# Spring Hive Check up



## Chris in Mich (May 13, 2002)

All 3 of our hives over-wintered well and look great! Last year we had one collapse and the year before we had 1 exodus.


----------



## Ben10 (Feb 20, 2017)

I went into winter with 5 hives and so far I've got all 5. The year before is the first time I had bees and I didn't treat nor did I know much so from what I recall they starved. I have been putting out some jars of sugar water to hold them over . It's not cold anymore but rain for the next 2 days.


----------



## Chris in Mich (May 13, 2002)

We feed sugar candy similar to this:

http://mainebeekeepers.org/informat...s-formulations/sugar-candy-and-syrup-recipes/


----------



## alleyyooper (Apr 22, 2005)

Spring is easy to mix sugar to water 1:1 ratio.
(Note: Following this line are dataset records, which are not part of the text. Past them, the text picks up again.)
/-- The region's step count of a ring. -/
def stepOf (s : State) (r : RingId) : Nat :=
  match regionOf s r with
  | none => 0
  | some rid => match getRegion s rid with | none => 0 | some g => g.core.steps

/-- The cell in focus performing a slot at the step index in focus. -/
def soloSite (s : State) (p : SlotPart) : CellSite :=
  let st := get Stripe.reset (getRing s s.focus.ring).stripes s.focus.stripe
  { id := s.focus, vs := match st.occ with | none => 0 | some o => o.vs, u := s.focusU,
    hdr := match rowAt s s.focus.ring s.focus.stripe with | none => 0 | some r => r.hdr,
    step := stepOf s s.focus.ring, part := p }

/-- A slot instruction in the cell in focus: it issues, ends the launch, or waits (07 R170, R171). -/
def soloSlot (w : Slot) (op : SlotOp) (s : State) : Out :=
  let x := soloSite s ⟨w, op⟩
  match evalCell s x with
  | .out o => .next (commitIssue s [(x, o)])
  | .fault f => .next (raiseStep (takeChecked s s [x]) x.id.ring x.step f)
  | .blocked => .next (raiseStep (blockCells s x.id.ring x.id.stripe [x.id.cell]) x.id.ring x.step
      (x.fault s stIllegal 0x19))
  | .held _ => .next s

/-- SLOT_NOP: the cell performs no operation, 03 R73. -/
def execSlotNop (s : State) : Out := .next s

/-- RESULT_LAND: a performed step ends in the cell in focus: the results in flight come one step closer
and those that are due land, 07 R171. -/
def execResultLand (s : State) : Out :=
  let r := s.focus.ring
  match landStep (getRing s r) (cellKey s.focus.stripe s.focus.cell) false with
  | some g => .next (setRing s r g)
  | none =>
    let x := soloSite s blockedPart
    .next (raiseStep s r x.step (x.fault s stIllegal 0x20))

end Sys2Proof.Machine
end

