/-- A ring at the end of its region's run. Waves that another ring of an open run pushed at or beyond N, which nobody
took, are dropped, so that the next run's PIN finds its own wave and POUT has room (06 R158, R160, log 84). -/
def endRing (g : Ring) : Ring :=
  let g1 := flushRing g
  { g1 with
    rsq := { g1.rsq with rgnact := false }
    sched := { g1.sched with firstRun := false, active := [] }
    stripes := g1.stripes.map (fun p => (p.1, dropWaves p.2))
    ports := Vector.ofFn (fun i => if i.val < 8 then readableNow g1.ports[i] else g1.ports[i])
    exch := [] }

/-- An engine command whose start step the run did not reach, 11 R266. -/
def lateCommand (runs steps : Nat) (g : Ring) : Option Nat :=
  (List.range 4).find? (fun e => (engineAt g e).queue.any (fun c =>
    match c.start with
    | none => false
    | some k => c.run == runs && decide (steps ≤ k)))

/-- The fault of a late command of a ring's engine, cause 0x37. -/
def lateFault (s : State) (r : RingId) (step e : Nat) : State :=
  raiseStep s r step ⟨stTiming, 0x37, unitCoord s r 0 0 6 e⟩

/-- The run ends: the counter stops, RGNACT clears in every RSQ and RUNS counts it. -/
def endRun (s : State) (rid : Nat) (g : Region) : State :=
  let s2 := (regionRings g).foldl (fun s r => modRing s r endRing) s
  let clear (x : ChainRx) : ChainRx := { x with latest := none, ended := false, skid := [] }
  let s3 := modRegion s2 rid (fun y =>
    let c := { y.core with
      run := none, runs := y.core.runs + 1, endStep := y.core.steps, prev := clear y.core.prev, next := clear y.core.next,
      lastTick := some (tickOf s g.die), stepped := false }
    endReplay { y with core := c })
  match (regionRings g).find? (fun r => (lateCommand g.core.runs g.core.steps (getRing s r)).isSome) with
  | none => s3
  | some r => lateFault s3 r g.core.steps ((lateCommand g.core.runs g.core.steps (getRing s r)).getD 0)

/-- Whether the step slots of a step performed in this cycle have left toward both neighbours. -/
def slotsSent (s : State) (g : Region) : Bool :=
  !g.core.stepped || g.core.lastTick != some (tickOf s g.die) ||
  [false, true].all (fun d => (neighbour s g d).isNone || (rxOf g d).sentAt == some (tickOf s g.die))

/-- RUN_END, once every DB access is served (10 R241). -/
def execRunEnd (rid : Nat) (s : State) : Out :=
  match getRegion s rid with
  | none => .fault .noSuchUnit
  | some g =>
    if g.live && g.core.run.isSome && runOver s g && g.core.dbq.isEmpty &&
        (regionRings g).all (fun r => beatsQueued (getRing s r)) && slotsSent s g then .next (endRun s rid g)
    else .next s

end Sys2Proof.Machine
end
Lot of different ways to do this. 
I use a 5 gallon pail full of boiling hot water and stir in 5 pounds of suger with a short canoe paddle or just a drill powdered paint stiring device.

This is the one I use.









But we are mixing for 100 colonies.

Once we are down to just raiseing queens in Nucs the wife mixes it in her pro model house hold mixer.

In the fall we mix at 2:1 ratio I use the same method to mix then also.
We also make candy boards to lay on the top bars.

This is one of many ways that candy boards are done and the recipe of the many out there.
https://www.indianahoney.org/uncategorized/making-a-winter-candy-board-to-overwinter-honey-bees/


 Al


----------